In this hale of fragmentation and uncertainty, the weakest elements in the society must protect themselves by acting political in proclaiming their symbols, those who have got a debating advantage or the power of voice to fall back on when the push comes to a shove. There should thus be no shyness in proclaiming such elements whenever and wherever one has been found with that capacity to be that symbol for the herd. That’s why there would have been nothing odd about some women, some students, some workers and some political choir doing some symbolic stunts at the 70th birthday anniversary of Jibogram. Absolutely nothing wrong!
Flashing such signals at this time of dangerous, multiple endgames in Nigeria nobody can decode would have been a contextual and admirable page from Leninism domesticated to serve a purpose. The alternative is what Intervention compares to the current suicidal silence of the legatees of the patriotic project in Nigeria. But that is no longer a viable alternative. Not if we take note of the warning the late Ibrahim Tahir issued Nigeria as early as 1999, a warning nobody bothered about thereafter even though the warning was issued to the right persons at the right place.

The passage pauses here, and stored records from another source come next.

/-- HARP_COMMAND_START: a scored command at its start cycle, or the head command of a free core when it may. A core's commands start in
issue order (R165): on a scored core, which never waits, one whose start cycle comes while an earlier one has not started takes the timing
fault of a start that cannot be kept (log 80). -/
def execHarpCommandStart (core : Nat) (s : State) : Host.Outcome State Fault Refusal :=
  .next (
    if (s.core core).scored then
      match (s.core core).harpq with
      | h :: t =>
        let due (q : HarpCmd) : Bool := decide (q.start ≤ s.lcy q.sid)
        if due h then s.startScored h else match t.find? due with
          | some q => s.harpTiming q
          | none => s
      | [] => s
    else match (s.core core).harpq with
      | q :: _ =>
        if s.pkg.ency < q.start then s.owe none q.start prioHarp (.harpCommandStart core)
        else match s.startFree q with
          | some t => t
          | none => s.after 1 prioHarp (.harpCommandStart core)
      | [] => s)

/-- R177: whether the partner of a half has been issued: a half of the partner crew that waits too. -/
def State.partnerArrived (s : State) (q : HarpCmd) : Bool :=
  (crewCores (partnerCrew (crewOf q.core))).any fun c => (s.core c).harpq.any (·.paired)

/-- HMMS_PAIRING_TIMEOUT (R177): a half whose partner has not arrived raises the pairing fault. -/
def execHmmsPairingTimeout (op : Nat) (s : State) : Host.Outcome State Fault Refusal :=
  .next (match s.cores.findSome? fun c => c.2.harpq.find? fun q => q.id == op with
    | some q => if q.paired && !s.scored q.sid && !s.partnerArrived q then s.chargeCmd q { cause := 13 } else s
    | none => s)

/-! ## Row touches -/

/-- HREAD's element from an accumulator (R178): the code and its flags. -/
def hreadElem (raw : Bool) (fmt rm : Nat) (anch : Int) (val : Bool) (a : Int) : Nat × Nat :=
  if raw then (if val then wrap 64 a else 2 ^ 63, 0)
  else match fmtFloat fmt with
    | some t => if val then t.encode (rmOf rm) ((ofInt a).scale anch) else (t.defaultNan, 0)
    | none => if val then intOf fmt (rmOf rm) ((ofInt a).scale anch) else (0, 0)

/-- The rows of an HREAD have been read: the group lands whole (R179). Where rows share a validity bit, the last row's stands (R178). -/
def State.hreadLand (s : State) (e : VEntry) (sid : Nat) (w vl : Nat) (rows : List (List Nat × Bool × Nat)) (due : Nat) : State :=
  match e.op with
  | .hread _ vb _ _ n _ =>
    let elems := (rows.flatMap (·.1)).zipIdx
    let valids := rows.zipIdx.flatMap fun r => (List.range 128).map fun j => (128 * r.2 + j, r.1.2.1)
    let s := (groupRegs vb n).zipIdx.foldl (fun s r =>
      let p := packAt w ((elems.filter fun x => x.2 / vl == r.2).map fun x => (x.2 % vl, x.1))
      s.deliver sid e.seq (.v r.1) (BitVec.ofNat _ p.1) (BitVec.ofNat _ p.2) due) s
    let s := ((groupRegs vb n).map qOf).eraseDups.foldl (fun s q =>
      let mine := (valids.filter fun x => qOf (Fin.ofNat 32 (vb.val + x.1 / vl)) == q).map fun x => (x.1 % vl / 32, x.2)
      let p := packBits (((mine.map (·.1)).eraseDups).map fun j => (j, (mine.reverse.find? fun x => x.1 == j).any (·.2)))
      s.deliver sid e.seq (.q q) (BitVec.ofNat _ p.1) (BitVec.ofNat _ p.2) due) s
    let fl := rows.foldl (fun f r => f ||| r.2.2) 0
    let s := if fl = 0 then s else s.landVec sid e.seq e.turn .fp fl (2 ^ 65536 - 1) due
    s.setDue sid e.seq due
  | _ => s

Dr. Ibrahim Tahir put it to elected political office holders of the then ruling party – the People’s Democratic Party (PDP) – at a National Democratic Institute (NDI) seminar in 1999 that Nigeria was already facing a crisis of shortage of knowledge of the fundamentals regarding nationhood, the state itself, the constitution and popular comprehension of these variables. He put the said shortage of knowledge as the background of a larger crisis of incompetence and disingenuousness in statecraft.
Is not what he foresaw what we are experiencing at every level of government in Nigeria today? What then are the legatees doing if this is the real crisis unfolding? Is it when the siege crosses the boundary or what?
As it now, no symbolic political signals will likely feature in Prof Jibrin Ibrahim’s 70th birthday anniversary. It has obviously not been planned that way. But it can happen in the next 70th anniversary of any other members of legatee who also has the soul of personality, the epistemic weight and experience of here and there on the same scale or near same scale of ‘Jibogram’. It would be such a tragedy for a collectivity of the legatees of the Left tradition to willfully delete itself from the political for no better reasons than the hegemonic articulation of a class of professional politicians as those from whom political leadership must come even when that bracket is suffering from Ibrahim Tahir’s diagnosis and offering nothing other than a history of bungling. Haba!